▶ _Supplied records_

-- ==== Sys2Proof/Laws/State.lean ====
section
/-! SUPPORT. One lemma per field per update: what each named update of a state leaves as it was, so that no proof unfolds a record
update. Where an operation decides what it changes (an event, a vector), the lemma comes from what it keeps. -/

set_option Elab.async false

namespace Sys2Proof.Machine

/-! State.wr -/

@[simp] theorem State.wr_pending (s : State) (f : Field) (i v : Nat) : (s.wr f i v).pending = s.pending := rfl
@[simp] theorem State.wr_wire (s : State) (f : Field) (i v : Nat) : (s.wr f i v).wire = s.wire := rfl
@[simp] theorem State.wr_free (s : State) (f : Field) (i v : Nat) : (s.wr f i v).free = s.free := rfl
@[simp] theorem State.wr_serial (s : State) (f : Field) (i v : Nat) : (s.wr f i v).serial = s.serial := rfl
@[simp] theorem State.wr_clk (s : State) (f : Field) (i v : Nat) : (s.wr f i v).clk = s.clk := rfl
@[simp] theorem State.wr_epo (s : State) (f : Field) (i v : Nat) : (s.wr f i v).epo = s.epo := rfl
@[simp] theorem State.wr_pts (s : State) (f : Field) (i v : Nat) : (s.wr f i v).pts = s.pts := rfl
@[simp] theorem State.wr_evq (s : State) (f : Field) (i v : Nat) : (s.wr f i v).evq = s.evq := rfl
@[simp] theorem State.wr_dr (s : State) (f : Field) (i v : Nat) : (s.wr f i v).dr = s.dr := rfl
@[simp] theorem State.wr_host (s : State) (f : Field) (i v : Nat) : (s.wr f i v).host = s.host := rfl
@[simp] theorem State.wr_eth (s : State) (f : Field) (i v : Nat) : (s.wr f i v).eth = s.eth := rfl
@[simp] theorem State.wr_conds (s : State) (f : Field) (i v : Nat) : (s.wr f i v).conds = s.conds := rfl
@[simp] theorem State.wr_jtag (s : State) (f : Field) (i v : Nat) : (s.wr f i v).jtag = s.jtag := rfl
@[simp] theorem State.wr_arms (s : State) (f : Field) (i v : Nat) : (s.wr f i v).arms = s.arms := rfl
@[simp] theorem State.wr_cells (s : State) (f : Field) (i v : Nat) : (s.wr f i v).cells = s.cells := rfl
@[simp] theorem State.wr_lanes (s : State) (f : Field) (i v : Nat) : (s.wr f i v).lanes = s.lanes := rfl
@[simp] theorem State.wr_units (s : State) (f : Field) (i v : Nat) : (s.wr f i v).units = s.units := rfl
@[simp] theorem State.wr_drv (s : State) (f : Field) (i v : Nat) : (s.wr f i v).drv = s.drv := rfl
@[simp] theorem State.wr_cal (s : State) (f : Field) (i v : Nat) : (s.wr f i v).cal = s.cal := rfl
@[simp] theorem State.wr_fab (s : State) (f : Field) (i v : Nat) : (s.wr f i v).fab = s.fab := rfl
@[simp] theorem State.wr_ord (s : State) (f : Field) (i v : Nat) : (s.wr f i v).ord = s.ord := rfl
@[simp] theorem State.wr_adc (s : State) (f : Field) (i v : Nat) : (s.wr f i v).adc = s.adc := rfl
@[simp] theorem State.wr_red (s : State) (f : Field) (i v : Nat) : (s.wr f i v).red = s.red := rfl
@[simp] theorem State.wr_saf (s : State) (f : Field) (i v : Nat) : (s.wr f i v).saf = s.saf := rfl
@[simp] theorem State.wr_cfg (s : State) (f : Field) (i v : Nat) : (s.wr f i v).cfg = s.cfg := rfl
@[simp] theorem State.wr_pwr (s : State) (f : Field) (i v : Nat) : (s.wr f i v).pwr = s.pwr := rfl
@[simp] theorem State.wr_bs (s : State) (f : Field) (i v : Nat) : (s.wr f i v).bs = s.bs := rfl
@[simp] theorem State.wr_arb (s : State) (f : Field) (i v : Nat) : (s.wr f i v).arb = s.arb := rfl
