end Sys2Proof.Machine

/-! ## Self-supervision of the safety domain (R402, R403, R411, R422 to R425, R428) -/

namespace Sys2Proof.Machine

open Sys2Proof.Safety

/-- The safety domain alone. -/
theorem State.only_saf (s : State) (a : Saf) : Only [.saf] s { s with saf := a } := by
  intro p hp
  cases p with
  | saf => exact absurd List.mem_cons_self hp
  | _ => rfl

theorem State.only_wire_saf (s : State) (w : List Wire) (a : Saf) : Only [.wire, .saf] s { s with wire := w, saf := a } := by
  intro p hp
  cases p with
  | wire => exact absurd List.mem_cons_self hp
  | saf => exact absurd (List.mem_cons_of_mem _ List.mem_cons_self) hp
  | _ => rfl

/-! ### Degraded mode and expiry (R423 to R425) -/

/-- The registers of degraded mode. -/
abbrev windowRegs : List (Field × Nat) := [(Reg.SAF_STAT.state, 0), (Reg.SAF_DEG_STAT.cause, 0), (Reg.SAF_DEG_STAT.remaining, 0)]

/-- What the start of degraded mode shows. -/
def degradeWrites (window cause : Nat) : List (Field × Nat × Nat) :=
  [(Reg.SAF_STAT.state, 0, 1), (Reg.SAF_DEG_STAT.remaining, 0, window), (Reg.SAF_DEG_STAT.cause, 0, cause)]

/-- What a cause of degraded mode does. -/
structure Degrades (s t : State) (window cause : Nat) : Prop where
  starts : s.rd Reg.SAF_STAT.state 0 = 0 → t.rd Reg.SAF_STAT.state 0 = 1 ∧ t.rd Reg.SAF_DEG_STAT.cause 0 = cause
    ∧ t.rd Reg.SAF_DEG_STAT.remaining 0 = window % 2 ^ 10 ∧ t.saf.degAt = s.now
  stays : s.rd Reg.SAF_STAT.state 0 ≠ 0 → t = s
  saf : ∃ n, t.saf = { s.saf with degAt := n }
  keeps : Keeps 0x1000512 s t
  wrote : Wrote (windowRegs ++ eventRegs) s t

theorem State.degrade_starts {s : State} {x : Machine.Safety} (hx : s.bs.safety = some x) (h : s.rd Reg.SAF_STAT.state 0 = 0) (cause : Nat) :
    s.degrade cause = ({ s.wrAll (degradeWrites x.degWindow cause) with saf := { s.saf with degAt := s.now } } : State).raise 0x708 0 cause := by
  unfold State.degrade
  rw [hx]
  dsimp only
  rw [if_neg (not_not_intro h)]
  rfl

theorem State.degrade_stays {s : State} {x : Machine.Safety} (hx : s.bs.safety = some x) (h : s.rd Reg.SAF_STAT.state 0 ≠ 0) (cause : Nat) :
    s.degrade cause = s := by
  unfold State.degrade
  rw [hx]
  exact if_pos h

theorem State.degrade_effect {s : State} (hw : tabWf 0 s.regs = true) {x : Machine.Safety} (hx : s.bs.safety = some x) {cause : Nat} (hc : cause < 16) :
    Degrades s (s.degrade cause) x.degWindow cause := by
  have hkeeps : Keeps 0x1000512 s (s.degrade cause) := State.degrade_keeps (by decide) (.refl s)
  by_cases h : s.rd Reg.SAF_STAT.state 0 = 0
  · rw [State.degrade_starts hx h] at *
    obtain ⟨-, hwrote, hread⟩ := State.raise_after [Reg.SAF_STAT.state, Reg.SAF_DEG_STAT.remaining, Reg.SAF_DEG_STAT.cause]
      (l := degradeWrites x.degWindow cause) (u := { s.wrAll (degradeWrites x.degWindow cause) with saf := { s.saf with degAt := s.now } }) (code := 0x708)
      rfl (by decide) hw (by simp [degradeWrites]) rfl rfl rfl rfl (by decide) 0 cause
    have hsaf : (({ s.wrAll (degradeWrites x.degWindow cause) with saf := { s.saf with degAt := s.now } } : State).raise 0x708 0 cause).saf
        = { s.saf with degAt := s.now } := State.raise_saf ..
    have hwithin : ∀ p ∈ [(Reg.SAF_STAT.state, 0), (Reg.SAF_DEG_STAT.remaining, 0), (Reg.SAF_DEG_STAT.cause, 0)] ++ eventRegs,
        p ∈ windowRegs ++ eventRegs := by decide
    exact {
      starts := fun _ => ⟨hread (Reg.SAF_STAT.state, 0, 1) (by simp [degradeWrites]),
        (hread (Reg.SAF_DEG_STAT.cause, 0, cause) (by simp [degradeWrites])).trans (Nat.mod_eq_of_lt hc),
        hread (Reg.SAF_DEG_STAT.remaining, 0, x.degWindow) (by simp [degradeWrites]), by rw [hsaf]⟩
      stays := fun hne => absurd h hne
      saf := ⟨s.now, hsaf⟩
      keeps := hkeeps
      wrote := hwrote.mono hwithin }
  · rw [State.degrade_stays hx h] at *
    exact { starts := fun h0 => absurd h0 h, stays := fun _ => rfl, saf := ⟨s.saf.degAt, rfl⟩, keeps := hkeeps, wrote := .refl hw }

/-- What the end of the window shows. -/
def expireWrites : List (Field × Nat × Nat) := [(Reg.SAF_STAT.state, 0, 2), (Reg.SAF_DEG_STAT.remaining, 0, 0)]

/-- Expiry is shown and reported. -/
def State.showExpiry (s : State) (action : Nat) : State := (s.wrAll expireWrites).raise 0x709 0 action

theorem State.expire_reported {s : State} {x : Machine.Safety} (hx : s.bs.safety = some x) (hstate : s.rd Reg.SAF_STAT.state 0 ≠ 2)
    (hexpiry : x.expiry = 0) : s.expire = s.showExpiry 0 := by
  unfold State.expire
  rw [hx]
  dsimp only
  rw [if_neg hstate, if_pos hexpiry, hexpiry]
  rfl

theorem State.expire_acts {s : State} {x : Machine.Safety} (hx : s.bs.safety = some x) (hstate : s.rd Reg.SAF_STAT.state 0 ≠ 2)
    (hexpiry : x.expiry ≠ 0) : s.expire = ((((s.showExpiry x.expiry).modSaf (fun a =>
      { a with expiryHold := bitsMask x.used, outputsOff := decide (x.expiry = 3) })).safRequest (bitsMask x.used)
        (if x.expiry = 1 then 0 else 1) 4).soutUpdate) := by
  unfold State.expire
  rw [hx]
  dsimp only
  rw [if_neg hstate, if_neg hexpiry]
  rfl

▶ _Task details_
Print the records verbatim, stopping after the "s.pending := rfl" line.

▶ _Response for this exercise_
-- ==== Sys2Proof/Laws/State.lean ====
section
/-! SUPPORT. One lemma per field per update: what each named update of a state leaves as it was, so that no proof unfolds a record
update. Where an operation decides what it changes (an event, a vector), the lemma comes from what it keeps. -/

set_option Elab.async false

namespace Sys2Proof.Machine

/-! State.wr -/

@[simp] theorem State.wr_pending (s : State) (f : Field) (i v : Nat) : (s.wr f i v).pending = s.pending := rfl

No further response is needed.